There's a well-documented, well-implemented, excellent alternative that is
*free* called PopTools: http://www.cse.csiro.au/poptools/
The author provides quite a few tools; a number are undocumented, but if you
think it should be there, it likely is. E.g., he provides a routine for
Cholesky decomposition if you want to generate multinormals; he also
provides a direct call, mentioned in his covar demo. I've been using it with
great success on a current project.

Check it out--- I think you'll like it. Again, it's documented!

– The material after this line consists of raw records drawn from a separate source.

-- ==== Sys2Proof/Laws/SoundDrift.lean ====
section
/-! SUPPORT. That every operation of Machine/Drift.lean keeps what every step keeps. -/
set_option Elab.async false

namespace Sys2Proof.Machine

variable {q : List Instr} {s : State}

theorem sendNeighbours_sound (h : Sound q s) {d : Drift} {bs : List Byte}  :
    Sound q (State.sendNeighbours s d bs) := by
  unfold State.sendNeighbours
  repeat' with_reducible first | assumption | apply sendMember_sound | dsimp only

theorem advanceBlock_sound (h : Sound q s) {slot : Nat} {n : Nat}  :
    Sound q (State.advanceBlock s slot n) := by
  unfold State.advanceBlock
  repeat' with_reducible first | assumption | apply advance_sound | apply modDrift_sound | dsimp only

theorem postBlock_sound (h : Sound q s) {slot : Nat} {n : Nat}  :
    Sound q (State.postBlock s slot n) := by
  unfold State.postBlock
  repeat' with_reducible first | assumption | apply modDrift_sound | apply post_sound | split | dsimp only

theorem startAccum_sound (h : Sound q s) {slot : Nat}  :
    Sound q (State.startAccum s slot) := by
  unfold State.startAccum
  repeat' with_reducible first | assumption | apply modDrift_sound | apply queueWork_sound
                                | refine Sound.foldl (fun _ _ _ => ?_) _ ?_ | split | dsimp only

theorem readForPass_sound (h : Sound q s) {slot : Nat} {id : W64} {off : Nat} {n : Nat}  :
    Sound q (State.readForPass s slot id off n).2 := by
  unfold State.readForPass
  repeat' with_reducible first | assumption | apply detectAbort_sound | apply readRange_sound
                                | refine Sound.of_snd ?_ (by assumption) | split | dsimp only

theorem checkPassFrame_sound (h : Sound q s) {slot : Nat} {f : Nat}  :
    Sound q (State.checkPassFrame s slot f).2 := by
  unfold State.checkPassFrame
  repeat' with_reducible first | assumption | apply checkFrame_sound | apply detectAbort_sound
                                | apply retireFrame_sound | refine Sound.of_snd ?_ (by assumption) | split
                                | dsimp only

theorem freezeBlockPage_sound (hs : Sound q s) {slot : Nat} {d : Drift} {l : Layout} {staging : List Byte} {h : Nat} {i : Nat} {f : Nat}  :
    Sound q (State.freezeBlockPage s slot d l staging h i f) := by
  unfold State.freezeBlockPage
  repeat' with_reducible first | assumption | apply bumpBy_sound | apply checkPassFrame_sound | apply writeFrame_sound
                                | refine Sound.foldl (fun _ _ _ => ?_) _ ?_ | refine Sound.of_snd ?_ (by assumption)
                                | split | dsimp only

theorem readyIfDone_sound (h : Sound q s) {slot : Nat}  :
    Sound q (State.readyIfDone s slot) := by
  unfold State.readyIfDone
  repeat' with_reducible first | assumption | apply modDrift_sound | apply sendNeighbours_sound
                                | apply startAccum_sound | split | dsimp only

theorem execDriftBlockFrozen_sound (h : Sound q s) {slot : Nat}  :
    OutSound q (execDriftBlockFrozen slot s) := by
  unfold execDriftBlockFrozen
  repeat' with_reducible first | assumption | apply advanceBlock_sound | apply freezeBlockPage_sound
                                | apply modDrift_sound | apply postBlock_sound | apply readForPass_sound
                                | apply readyIfDone_sound | apply OutSound.next
                                | refine Sound.foldl (fun _ _ _ => ?_) _ ?_ | refine Sound.of_snd ?_ (by assumption)
                                | refine Sound.of_some ?_ (by assumption) | split | dsimp only

theorem execDriftPrepDone_sound (h : Sound q s) {slot : Nat}  :
    OutSound q (execDriftPrepDone slot s) := by
  unfold execDriftPrepDone
  repeat' with_reducible first | assumption | apply detectAbort_sound | apply modDrift_sound | apply readForPass_sound
                                | apply readyIfDone_sound | apply thawAbsorb_sound | apply OutSound.next
                                | refine Sound.of_snd ?_ (by assumption) | refine Sound.of_some ?_ (by assumption)
                                | split | dsimp only

theorem takeReady_sound (h : Sound q s) {qp : Nat} {slot : Nat} {b : List Byte}  :
    Sound q (State.takeReady s qp slot b) := by
  unfold State.takeReady
  repeat' with_reducible first | assumption | apply detectAbort_sound | apply modDrift_sound | apply postBlock_sound
                                | split | dsimp only

theorem takeReadies_sound (h : Sound q s) {slot : Nat}  :
    Sound q (State.takeReadies s slot) := by
  unfold State.takeReadies
  repeat' with_reducible first | assumption | apply takeReady_sound | refine Sound.foldl (fun _ _ _ => ?_) _ ?_
                                | dsimp only | apply setReadies_sound

theorem keepReady_sound (h : Sound q s) {qp : Nat} {b : List Byte}  :
    Sound q (State.keepReady s qp b) := by
  unfold State.keepReady
  repeat' with_reducible first | assumption | dsimp only | apply setReadies_sound

theorem armPass_sound (h : Sound q s) {slot : Nat} {d : Drift} {l : Layout} {ctx : CmdCtx}  :
    Sound q (State.armPass s slot d l ctx) := by
  unfold State.armPass
  repeat' with_reducible first | assumption | rfl | exact modifyAt_length _ _ _ | exact setAt_length _ _ _
                                | exact List.length_map _ | apply allocFrames_sound | apply drawWord_sound
                                | apply finish_sound | apply modAttn_sound | apply modDrift_sound
                                | apply modPort_sound | apply release_sound | apply takeKey_sound
                                | apply takeReadies_sound | apply useVersion_sound
                                | refine Sound.foldl (fun _ _ _ => ?_) _ ?_ | refine Sound.of_snd ?_ (by assumption)
                                | refine Sound.of_some ?_ (by assumption) | split | dsimp only

theorem cancelPass_sound (h : Sound q s) {c : Cmd} {ctx : CmdCtx}  :
    Sound q (State.cancelPass s c ctx) := by
  unfold State.cancelPass
  repeat' with_reducible first | assumption | apply detectAbort_sound | apply finish_sound | apply release_sound
                                | split | dsimp only

theorem takeArm_sound (h : Sound q s) {c : Cmd} {ctx : CmdCtx}  :
    Sound q (State.takeArm s c ctx) := by
  unfold State.takeArm
  repeat' with_reducible first | assumption | apply armPass_sound | apply cancelPass_sound | apply finish_sound
                                | split | dsimp only

theorem execAttnDriftArm_sound (h : Sound q s) {c : Cmd}  :
    OutSound q (execAttnDriftArm c s) := by
  unfold execAttnDriftArm
  repeat' with_reducible first | assumption | apply onArrive_sound | apply takeArm_sound | apply OutSound.next
                                | intro _ | dsimp only

theorem execDriftReadyRecv_sound (h : Sound q s) {p : QpPsn} {message : List Byte}  :
    OutSound q (execDriftReadyRecv p message s) := by
  unfold execDriftReadyRecv
  repeat' with_reducible first | assumption | apply keepReady_sound | apply receiveRaw_sound | apply takeReady_sound
                                | apply OutSound.next | refine Sound.of_snd ?_ (by assumption)
                                | refine Sound.of_some ?_ (by assumption) | split | dsimp only

theorem execDriftReadyDeadline_sound (h : Sound q s) {slot : Nat}  :
    OutSound q (execDriftReadyDeadline slot s) := by
  unfold execDriftReadyDeadline
  repeat' with_reducible first | assumption | apply detectAbort_sound | apply OutSound.next | split | dsimp only

theorem execDriftBeatSend_sound (h : Sound q s) {slot : Nat}  :
    OutSound q (execDriftBeatSend slot s) := by
  unfold execDriftBeatSend
  repeat' with_reducible first | assumption | apply modDrift_sound | apply release_sound | apply sendNeighbours_sound
                                | apply OutSound.next | split | dsimp only

theorem execDriftBeatRecv_sound (h : Sound q s) {p : QpPsn} {message : List Byte}  :
    OutSound q (execDriftBeatRecv p message s) := by
  unfold execDriftBeatRecv
  repeat' with_reducible first | assumption | apply modDrift_sound | apply receiveRaw_sound | apply OutSound.next
                                | refine Sound.of_snd ?_ (by assumption) | refine Sound.of_some ?_ (by assumption)
                                | split | dsimp only

theorem execDriftBeatSilence_sound (h : Sound q s) {slot : Nat} {side : Side}  :
    OutSound q (execDriftBeatSilence slot side s) := by
  unfold execDriftBeatSilence
  repeat' with_reducible first | assumption | apply bump_sound | apply detectAbort_sound | apply release_sound
                                | apply OutSound.next | split | dsimp only

theorem closeWindow_sound (h : Sound q s) {slot : Nat}  :
    Sound q (State.closeWindow s slot) := by
  unfold State.closeWindow
  repeat' with_reducible first | assumption | apply detectAbort_sound | apply modDrift_sound | split | dsimp only

theorem execDriftWindowClose_sound (h : Sound q s) {slot : Nat}  :
    OutSound q (execDriftWindowClose slot s) := by
  unfold execDriftWindowClose
  repeat' with_reducible first | assumption | apply closeWindow_sound | apply OutSound.next | split | dsimp only

theorem execDriftStepStart_sound (h : Sound q s) {slot : Nat}  :
    OutSound q (execDriftStepStart slot s) := by
  unfold execDriftStepStart
  repeat' with_reducible first | assumption | apply closeWindow_sound | apply foreseeStep_sound | apply modDrift_sound
                                | apply startAccum_sound | apply OutSound.next | split | dsimp only

theorem execDriftAccumDone_sound (h : Sound q s) {slot : Nat}  :
    OutSound q (execDriftAccumDone slot s) := by
  unfold execDriftAccumDone
  repeat' with_reducible first | assumption | apply modDrift_sound | apply startAccum_sound | apply OutSound.next
                                | split | dsimp only

theorem sealsHold_sound (h : Sound q s) {slot : Nat} {fs : List Nat}  :
    Sound q (State.sealsHold s slot fs).2 := by
  unfold State.sealsHold
  repeat' with_reducible first | assumption | apply checkPassFrame_sound | apply verifySeal_sound
                                | refine Sound.foldl (fun _ _ _ => ?_) _ ?_
                                | refine Sound.foldlSnd (fun _ _ _ => ?_) _ ?_
                                | refine Sound.of_snd ?_ (by assumption) | split | dsimp only

theorem landBlock_sound (h : Sound q s) {slot : Nat} {imm : W32}  :
    Sound q (State.landBlock s slot imm) := by
  unfold State.landBlock
  repeat' with_reducible first | assumption | apply advanceBlock_sound | apply detectAbort_sound
                                | apply modDrift_sound | apply postBlock_sound | apply sealsHold_sound
                                | apply startAccum_sound | refine Sound.of_snd ?_ (by assumption) | split | dsimp only

theorem execDriftBlockLand_sound (h : Sound q s) {qp : Nat} {imm : W32}  :
    OutSound q (execDriftBlockLand qp imm s) := by
  unfold execDriftBlockLand
  repeat' with_reducible first | assumption | apply bump_sound | apply landBlock_sound | apply OutSound.next | split
                                | dsimp only

theorem takeAbort_sound (h : Sound q s) {a : Abort}  :
    Sound q (State.takeAbort s a) := by
  unfold State.takeAbort
  repeat' with_reducible first | assumption | apply abortPass_sound | apply bump_sound | apply release_sound
                                | apply rememberAbort_sound | apply sendNeighbours_sound | split | dsimp only

theorem execDriftAbortRecv_sound (h : Sound q s) {p : QpPsn} {message : List Byte}  :
    OutSound q (execDriftAbortRecv p message s) := by
  unfold execDriftAbortRecv
  repeat' with_reducible first | assumption | apply receiveRaw_sound | apply takeAbort_sound | apply OutSound.next
                                | refine Sound.of_snd ?_ (by assumption) | refine Sound.of_some ?_ (by assumption)
                                | split | dsimp only

theorem execDriftAbortForget_sound (h : Sound q s) {ring : Nat} {takeover : Nat}  :
    OutSound q (execDriftAbortForget ring takeover s) := by
  unfold execDriftAbortForget
  repeat' with_reducible first | assumption | apply OutSound.next | dsimp only | apply setAborts_sound

theorem execDriftRelease_sound (h : Sound q s) {slot : Nat}  :
    OutSound q (execDriftRelease slot s) := by
  unfold execDriftRelease
  repeat' with_reducible first | assumption | apply dropDriftGates_sound | apply modDrift_sound | apply release_sound
                                | apply writeChain_sound | apply OutSound.next
                                | refine Sound.foldl (fun _ _ _ => ?_) _ ?_ | split | dsimp only

theorem endPass_sound (h : Sound q s) {slot : Nat} {a : Ans}  :
    Sound q (State.endPass s slot a) := by
  unfold State.endPass
  repeat' with_reducible first | assumption | apply cancelSends_sound | apply finish_sound | apply modDrift_sound
                                | apply releaseDrift_sound | split | dsimp only | apply setReleased_sound

theorem execDriftResultAcked_sound (h : Sound q s) {slot : Nat}  :
    OutSound q (execDriftResultAcked slot s) := by
  unfold execDriftResultAcked
  repeat' with_reducible first | assumption | rfl | apply bump_sound | apply endPass_sound | apply modDrift_sound
                                | apply modNet_sound | apply OutSound.next | split | dsimp only

theorem execDriftResultDeadline_sound (h : Sound q s) {slot : Nat}  :
    OutSound q (execDriftResultDeadline slot s) := by
  unfold execDriftResultDeadline
  repeat' with_reducible first | assumption | apply endPass_sound | apply release_sound | apply OutSound.next | split
                                | dsimp only


end Sys2Proof.Machine
end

Oh, one last question--- has anyone actually seen a 1, 0 or -1? I ran the
generator for a while during beta, never saw the negatives, nor 0 or 1, and
wasn't going to test it without further info from MS as to what they were
attempting to do. It's easy enough to avoid the endpoints (much less the
negatives <bg>).

DaveB
 
B

Bernard V Liengme

Has anyone experimented with RANDBETWEEN? With RAND() one needs to do many
many recals to get neg values. But RANDBETWEEN(0,5) gave me lots of negative
values the first time I made a sheet with the formula repeated 500 times.

Also noticed another oddity with RAND(). With a block 2000 by 12 of =RAND()
formulas and a macro to repeatedly do recals, I found that when negative
values occur there are always 16.0 to 17.2% of them.